===== Extracted records =====

-- ==== Sys2Proof/Machine/Tmu.lean ====
section
/-! DEFINITION. The time and clock unit (R568 to R590): timers and their hold queue (R583 to R586, R84), the
servo and its states (R573 to R577), PTP and PPS (R578 to R581), edge capture (R587) and the TCLK dividers
(R569). The layouts of PTP frames and the order of the best-master comparison are those of IEEE 1588
(PRESUMED, log 33). -/

namespace Sys2Proof.Machine

/-! ## Timers (R583 to R586) -/

def timerDflt : Nat → Option Timer := fun _ => none
def Dev.timer (d : Dev) (t : Nat) : Option Timer := smapGet timerDflt d.tmu.timers t
/-- Arm or free a timer; `TMU.TIMERS_ARMED` follows. -/
def Dev.setTimer (d : Dev) (t : Nat) (x : Option Timer) : Dev :=
  let d := { d with tmu.timers := smapSet timerDflt d.tmu.timers t x }
  d.set TMU.TIMERS_ARMED.COUNT d.tmu.timers.length

/-- The action of an expiry (R583): the tally, when the owner still has it, then the event. -/
def Dev.timerAction (d : Dev) (t owner : Nat) (event : Bool) (tally : Option Nat) : Dev :=
  let d := match tally with
    | none => d
    | some k => if d.tallyOwned k owner then d.tallyAdd k 1 else d.event 0x0106 t
  d.when event (·.event 0x0803 t)

/-- Count missed expiries of a timer. -/
def Dev.timerMissed (d : Dev) (t n : Nat) : Dev :=
  match d.timer t with
  | some x => (d.setTimer t (some { x with missed := x.missed + n })).bump TMU.MISSED.COUNT n
  | none => d.bump TMU.MISSED.COUNT n

/-- An expiry of timer t, `skipped` periods passed over with it (R576): delivered, or held during a rehang,
when one still undelivered or a full queue makes it a missed one (R84, R584). -/
def Dev.timerExpire (d : Dev) (t skipped : Nat) : Dev :=
  match d.timer t with
  | none => d
  | some x =>
    let d := d.when (decide (0 < skipped)) (·.timerMissed t skipped)
    let missed := x.missed + skipped
    let next : Option Timer := match x.period with
      | some p => some { x with deadline := x.deadline + (skipped + 1) * p, missed := missed }
      | none => none
    if d.curator ≠ curREHANG then (d.setTimer t next).timerAction t x.owner x.event x.tally
    else if x.fired then (d.setTimer t next).timerMissed t 1
    else if 256 ≤ d.cmd.timerHold.length then
      { (d.setTimer t next).timerMissed t 1 with cmd.holdMissed := d.cmd.holdMissed + 1 }
    else
      let held : HeldExpiry := ⟨t, x.deadline, x.owner, x.event, x.tally⟩
      { d.setTimer t (some { (next.getD x) with fired := true }) with cmd.timerHold := d.cmd.timerHold ++ [held] }

/-- Does an armed timer still run towards its deadline? A one-shot whose expiry is held does not. -/
def Timer.runs (x : Timer) : Bool := x.period.isSome || !x.fired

=====

== Work task ==
Using the entries above, return each line in which the word "match" occurs.

== Your solution ==
  let d := match tally with
  match d.timer t with
  match d.timer t with
    let next : Option Timer := match x.period with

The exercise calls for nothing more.